• Exercise brief
Copy out each line of the data below in which the string "MemF" appears.

++++ Given entries

theorem pxorX (f : XForm OpF) : Statement (Instr.pxorX f) := by
  intro _; exact Or.inr rfl

theorem pnot (f : OpF) : Statement (Instr.pnot f) := by
  intro _; exact Or.inr rfl

theorem pnotX (f : XForm OpF) : Statement (Instr.pnotX f) := by
  intro _; exact Or.inr rfl

theorem pmov (f : OpF) : Statement (Instr.pmov f) := by
  intro _; exact Or.inr rfl

theorem pmovX (f : XForm OpF) : Statement (Instr.pmovX f) := by
  intro _; exact Or.inr rfl

theorem ppack (f : OpF) : Statement (Instr.ppack f) := by
  intro _; exact Or.inr rfl

theorem ppackX (f : XForm OpF) : Statement (Instr.ppackX f) := by
  intro _; exact Or.inr rfl

theorem punpk (f : OpF) : Statement (Instr.punpk f) := by
  intro _; exact Or.inr rfl

theorem punpkX (f : XForm OpF) : Statement (Instr.punpkX f) := by
  intro _; exact Or.inr rfl

theorem mov (f : OpF) : Statement (Instr.mov f) := by
  intro _; exact Or.inr rfl

theorem movX (f : XForm OpF) : Statement (Instr.movX f) := by
  intro _; exact Or.inr rfl

theorem movi (f : OpF) : Statement (Instr.movi f) := by
  intro _; exact Or.inr rfl

theorem moviX (f : XForm OpF) : Statement (Instr.moviX f) := by
  intro _; exact Or.inr rfl

theorem sel (f : EForm) : Statement (Instr.sel f) := by
  intro _; exact Or.inr rfl

theorem movs (f : OpF) : Statement (Instr.movs f) := by
  intro _; exact Or.inr rfl

theorem movsX (f : XForm OpF) : Statement (Instr.movsX f) := by
  intro _; exact Or.inr rfl

theorem srd (f : OpF) : Statement (Instr.srd f) := by
  intro h; refine Or.inr ?_; simp [Instr.wf] at h; simp [Instr.view, View.instr?, opInstr, h]

theorem srdX (f : XForm OpF) : Statement (Instr.srdX f) := by
  intro h; refine Or.inr ?_; simp [Instr.wf] at h; simp [Instr.view, View.instr?, opInstrX, h]

theorem swr (f : OpF) : Statement (Instr.swr f) := by
  intro h; refine Or.inr ?_; simp [Instr.wf] at h; simp [Instr.view, View.instr?, opInstr, h]

theorem swrX (f : XForm OpF) : Statement (Instr.swrX f) := by
  intro h; refine Or.inr ?_; simp [Instr.wf] at h; simp [Instr.view, View.instr?, opInstrX, h]

theorem clkLoRead (f : AnyForm) : Statement (Instr.clkLoRead f) := by
  intro h; refine Or.inr ?_; cases f <;> simp [Instr.wf] at h <;> simp [Instr.view, View.instr?, opInstr, opInstrX, h]

theorem thndWrite (f : AnyForm) : Statement (Instr.thndWrite f) := by
  intro h; refine Or.inr ?_; cases f <;> simp [Instr.wf] at h <;> simp [Instr.view, View.instr?, opInstr, opInstrX, h]

theorem fadd (f : OpF) : Statement (Instr.fadd f) := by
  intro _; exact Or.inr rfl

theorem faddX (f : XForm OpF) : Statement (Instr.faddX f) := by
  intro _; exact Or.inr rfl

theorem fsub (f : OpF) : Statement (Instr.fsub f) := by
  intro _; exact Or.inr rfl

theorem fsubX (f : XForm OpF) : Statement (Instr.fsubX f) := by
  intro _; exact Or.inr rfl

theorem fmul (f : OpF) : Statement (Instr.fmul f) := by
  intro _; exact Or.inr rfl

theorem fmulX (f : XForm OpF) : Statement (Instr.fmulX f) := by
  intro _; exact Or.inr rfl

theorem ffma (f : EForm) : Statement (Instr.ffma f) := by
  intro _; exact Or.inr rfl

theorem fmin (f : OpF) : Statement (Instr.fmin f) := by
  intro _; exact Or.inr rfl

theorem fminX (f : XForm OpF) : Statement (Instr.fminX f) := by
  intro _; exact Or.inr rfl

theorem fmax (f : OpF) : Statement (Instr.fmax f) := by
  intro _; exact Or.inr rfl

theorem fmaxX (f : XForm OpF) : Statement (Instr.fmaxX f) := by
  intro _; exact Or.inr rfl

theorem fcpys (f : OpF) : Statement (Instr.fcpys f) := by
  intro _; exact Or.inr rfl

theorem fcpysX (f : XForm OpF) : Statement (Instr.fcpysX f) := by
  intro _; exact Or.inr rfl

theorem fdiv (f : OpF) : Statement (Instr.fdiv f) := by
  intro _; exact Or.inr rfl

theorem fdivX (f : XForm OpF) : Statement (Instr.fdivX f) := by
  intro _; exact Or.inr rfl

theorem frcp (f : OpF) : Statement (Instr.frcp f) := by
  intro _; exact Or.inr rfl

theorem frcpX (f : XForm OpF) : Statement (Instr.frcpX f) := by
  intro _; exact Or.inr rfl

theorem frsq (f : OpF) : Statement (Instr.frsq f) := by
  intro _; exact Or.inr rfl

theorem frsqX (f : XForm OpF) : Statement (Instr.frsqX f) := by
  intro _; exact Or.inr rfl

theorem fsqrt (f : OpF) : Statement (Instr.fsqrt f) := by
  intro _; exact Or.inr rfl

theorem fsqrtX (f : XForm OpF) : Statement (Instr.fsqrtX f) := by
  intro _; exact Or.inr rfl

theorem fexp2 (f : OpF) : Statement (Instr.fexp2 f) := by
  intro _; exact Or.inr rfl

theorem fexp2X (f : XForm OpF) : Statement (Instr.fexp2X f) := by
  intro _; exact Or.inr rfl

theorem flog2 (f : OpF) : Statement (Instr.flog2 f) := by
  intro _; exact Or.inr rfl

theorem flog2X (f : XForm OpF) : Statement (Instr.flog2X f) := by
  intro _; exact Or.inr rfl

theorem fsin (f : OpF) : Statement (Instr.fsin f) := by
  intro _; exact Or.inr rfl

theorem fsinX (f : XForm OpF) : Statement (Instr.fsinX f) := by
  intro _; exact Or.inr rfl

theorem fcos (f : OpF) : Statement (Instr.fcos f) := by
  intro _; exact Or.inr rfl

theorem fcosX (f : XForm OpF) : Statement (Instr.fcosX f) := by
  intro _; exact Or.inr rfl

theorem ftanh (f : OpF) : Statement (Instr.ftanh f) := by
  intro _; exact Or.inr rfl

theorem ftanhX (f : XForm OpF) : Statement (Instr.ftanhX f) := by
  intro _; exact Or.inr rfl

theorem frnd (f : OpF) : Statement (Instr.frnd f) := by
  intro _; exact Or.inr rfl

theorem frndX (f : XForm OpF) : Statement (Instr.frndX f) := by
  intro _; exact Or.inr rfl

theorem fclass (f : OpF) : Statement (Instr.fclass f) := by
  intro _; exact Or.inr rfl

theorem fclassX (f : XForm OpF) : Statement (Instr.fclassX f) := by
  intro _; exact Or.inr rfl

theorem fcmp (f : EForm) : Statement (Instr.fcmp f) := by
  intro _; exact Or.inr rfl

theorem fldexp (f : OpF) : Statement (Instr.fldexp f) := by
  intro _; exact Or.inr rfl

theorem fldexpX (f : XForm OpF) : Statement (Instr.fldexpX f) := by
  intro _; exact Or.inr rfl

theorem fgetexp (f : OpF) : Statement (Instr.fgetexp f) := by
  intro _; exact Or.inr rfl

theorem fgetexpX (f : XForm OpF) : Statement (Instr.fgetexpX f) := by
  intro _; exact Or.inr rfl

theorem fgetman (f : OpF) : Statement (Instr.fgetman f) := by
  intro _; exact Or.inr rfl

theorem fgetmanX (f : XForm OpF) : Statement (Instr.fgetmanX f) := by
  intro _; exact Or.inr rfl

theorem cvt (f : EForm) : Statement (Instr.cvt f) := by
  intro _; exact Or.inr rfl

theorem cvtpk (f : EForm) : Statement (Instr.cvtpk f) := by
  intro _; exact Or.inr rfl

theorem cvtxp (f : EForm) : Statement (Instr.cvtxp f) := by
  intro _; exact Or.inr rfl

theorem bra (f : BrF) : Statement (Instr.bra f) := by
  intro _; exact Or.inr rfl

theorem braX (f : XForm BrF) : Statement (Instr.braX f) := by
  intro _; exact Or.inr rfl

theorem call (f : BrF) : Statement (Instr.call f) := by
  intro _; exact Or.inr rfl

theorem callX (f : XForm BrF) : Statement (Instr.callX f) := by
  intro _; exact Or.inr rfl

theorem ret (f : OpF) : Statement (Instr.ret f) := by
  intro _; exact Or.inr rfl

theorem retX (f : XForm OpF) : Statement (Instr.retX f) := by
  intro _; exact Or.inr rfl

theorem jmpi (f : OpF) : Statement (Instr.jmpi f) := by
  intro _; exact Or.inr rfl

theorem jmpiX (f : XForm OpF) : Statement (Instr.jmpiX f) := by
  intro _; exact Or.inr rfl

theorem calli (f : OpF) : Statement (Instr.calli f) := by
  intro _; exact Or.inr rfl

theorem calliX (f : XForm OpF) : Statement (Instr.calliX f) := by
  intro _; exact Or.inr rfl

theorem enter (f : OpF) : Statement (Instr.enter f) := by
  intro _; exact Or.inr rfl

theorem enterX (f : XForm OpF) : Statement (Instr.enterX f) := by
  intro _; exact Or.inr rfl

theorem leave (f : OpF) : Statement (Instr.leave f) := by
  intro _; exact Or.inr rfl

theorem leaveX (f : XForm OpF) : Statement (Instr.leaveX f) := by
  intro _; exact Or.inr rfl

theorem rep (f : OpF) : Statement (Instr.rep f) := by
  intro _; exact Or.inr rfl

theorem repX (f : XForm OpF) : Statement (Instr.repX f) := by
  intro _; exact Or.inr rfl

theorem trap (f : OpF) : Statement (Instr.trap f) := by
  intro _; exact Or.inr rfl

theorem trapX (f : XForm OpF) : Statement (Instr.trapX f) := by
  intro _; exact Or.inr rfl

theorem exit (f : OpF) : Statement (Instr.exit f) := by
  intro _; exact Or.inr rfl

theorem exitX (f : XForm OpF) : Statement (Instr.exitX f) := by
  intro _; exact Or.inr rfl

theorem ld (f : MemF) : Statement (Instr.ld f) := by
  intro _; exact Or.inr rfl

theorem ldX (f : XForm MemF) : Statement (Instr.ldX f) := by
  intro _; exact Or.inr rfl

theorem st (f : MemF) : Statement (Instr.st f) := by
  intro _; exact Or.inr rfl

theorem stX (f : XForm MemF) : Statement (Instr.stX f) := by
  intro _; exact Or.inr rfl

theorem lds (f : MemF) : Statement (Instr.lds f) := by
  intro _; exact Or.inr rfl

theorem ldsX (f : XForm MemF) : Statement (Instr.ldsX f) := by
  intro _; exact Or.inr rfl

theorem sts (f : MemF) : Statement (Instr.sts f) := by
  intro _; exact Or.inr rfl

theorem stsX (f : XForm MemF) : Statement (Instr.stsX f) := by
  intro _; exact Or.inr rfl

theorem pref (f : MemF) : Statement (Instr.pref f) := by
  intro _; exact Or.inr rfl

theorem prefX (f : XForm MemF) : Statement (Instr.prefX f) := by
  intro _; exact Or.inr rfl

theorem shfl (f : EForm) : Statement (Instr.shfl f) := by
  intro _; exact Or.inr rfl

theorem vote (f : EForm) : Statement (Instr.vote f) := by
  intro _; exact Or.inr rfl

theorem matchLanes (f : EForm) : Statement (Instr.matchLanes f) := by
  intro _; exact Or.inr rfl

theorem redux (f : EForm) : Statement (Instr.redux f) := by
  intro _; exact Or.inr rfl

theorem scan (f : EForm) : Statement (Instr.scan f) := by
  intro _; exact Or.inr rfl

theorem elect (f : EForm) : Statement (Instr.elect f) := by
  intro _; exact Or.inr rfl

theorem vtos (f : EForm) : Statement (Instr.vtos f) := by
  intro _; exact Or.inr rfl

theorem bar (f : EForm) : Statement (Instr.bar f) := by
  intro _; exact Or.inr rfl

theorem bara (f : EForm) : Statement (Instr.bara f) := by
  intro _; exact Or.inr rfl

theorem barw (f : EForm) : Statement (Instr.barw f) := by
  intro _; exact Or.inr rfl

theorem bari (f : EForm) : Statement (Instr.bari f) := by
  intro _; exact Or.inr rfl

theorem meet (f : EForm) : Statement (Instr.meet f) := by
  intro h
  have e : View.instr? (.wide 0x15 4 f) = some (if f.fields.mod.getLsbD 0 then .meetPop f else .meet f) := rfl
  refine Or.inr (e.trans ?_)
  simp [Instr.wf] at h
  simp [h]

theorem meetPop (f : EForm) : Statement (Instr.meetPop f) := by
  intro h
  have e : View.instr? (.wide 0x15 4 f) = some (if f.fields.mod.getLsbD 0 then .meetPop f else .meet f) := rfl
  refine Or.inr (e.trans ?_)
  simp [Instr.wf] at h
  simp [h]

theorem nap (f : EForm) : Statement (Instr.nap f) := by
  intro _; exact Or.inr rfl

theorem bkoff (f : EForm) : Statement (Instr.bkoff f) := by
  intro _; exact Or.inr rfl

theorem cbr (f : EForm) : Statement (Instr.cbr f) := by
  intro _; exact Or.inr rfl

theorem cbsync (f : EForm) : Statement (Instr.cbsync f) := by
  intro _; exact Or.inr rfl

theorem cmemb (f : EForm) : Statement (Instr.cmemb f) := by
  intro _; exact Or.inr rfl

theorem cmq (f : EForm) : Statement (Instr.cmq f) := by
  intro _; exact Or.inr rfl

theorem gen (f : EForm) : Statement (Instr.gen f) := by
  intro _; exact Or.inr rfl

theorem yield (f : EForm) : Statement (Instr.yield f) := by
  intro _; exact Or.inr rfl

theorem gend (f : EForm) : Statement (Instr.gend f) := by
  intro _; exact Or.inr rfl

theorem gnext (f : EForm) : Statement (Instr.gnext f) := by
  intro _; exact Or.inr rfl

theorem gdrain (f : EForm) : Statement (Instr.gdrain f) := by
  intro _; exact Or.inr rfl

theorem gstat (f : EForm) : Statement (Instr.gstat f) := by
  intro _; exact Or.inr rfl

theorem hnrm (f : EForm) : Statement (Instr.hnrm f) := by
  intro _; exact Or.inr rfl

theorem hexp (f : EForm) : Statement (Instr.hexp f) := by
  intro _; exact Or.inr rfl

theorem hdot (f : EForm) : Statement (Instr.hdot f) := by
  intro _; exact Or.inr rfl

theorem hscl (f : EForm) : Statement (Instr.hscl f) := by
  intro _; exact Or.inr rfl

theorem hadd (f : EForm) : Statement (Instr.hadd f) := by
  intro _; exact Or.inr rfl

theorem hneg (f : EForm) : Statement (Instr.hneg f) := by
  intro _; exact Or.inr rfl

theorem hproj (f : EForm) : Statement (Instr.hproj f) := by
  intro _; exact Or.inr rfl

theorem hln (f : EForm) : Statement (Instr.hln f) := by
  intro _; exact Or.inr rfl

theorem hsln (f : EForm) : Statement (Instr.hsln f) := by
  intro _; exact Or.inr rfl

theorem hmov (f : EForm) : Statement (Instr.hmov f) := by
  intro _; exact Or.inr rfl

theorem hcls (f : EForm) : Statement (Instr.hcls f) := by
  intro _; exact Or.inr rfl

theorem hld (f : EForm) : Statement (Instr.hld f) := by
  intro _; exact Or.inr rfl

theorem hst (f : EForm) : Statement (Instr.hst f) := by
  intro _; exact Or.inr rfl

theorem calln (f : EForm) : Statement (Instr.calln f) := by
  intro _; exact Or.inr rfl

theorem ldn (f : EForm) : Statement (Instr.ldn f) := by
  intro _; exact Or.inr rfl

theorem jmpn (f : EForm) : Statement (Instr.jmpn f) := by
  intro _; exact Or.inr rfl

theorem lnkq (f : EForm) : Statement (Instr.lnkq f) := by
  intro _; exact Or.inr rfl

theorem segq (f : EForm) : Statement (Instr.segq f) := by
  intro _; exact Or.inr rfl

++++++++

• Task result
theorem ld (f : MemF) : Statement (Instr.ld f) := by
theorem ldX (f : XForm MemF) : Statement (Instr.ldX f) := by
theorem st (f : MemF) : Statement (Instr.st f) := by
theorem stX (f : XForm MemF) : Statement (Instr.stX f) := by
theorem lds (f : MemF) : Statement (Instr.lds f) := by
theorem ldsX (f : XForm MemF) : Statement (Instr.ldsX f) := by
theorem sts (f : MemF) : Statement (Instr.sts f) := by
theorem stsX (f : XForm MemF) : Statement (Instr.stsX f) := by
theorem pref (f : MemF) : Statement (Instr.pref f) := by
theorem prefX (f : XForm MemF) : Statement (Instr.prefX f) := by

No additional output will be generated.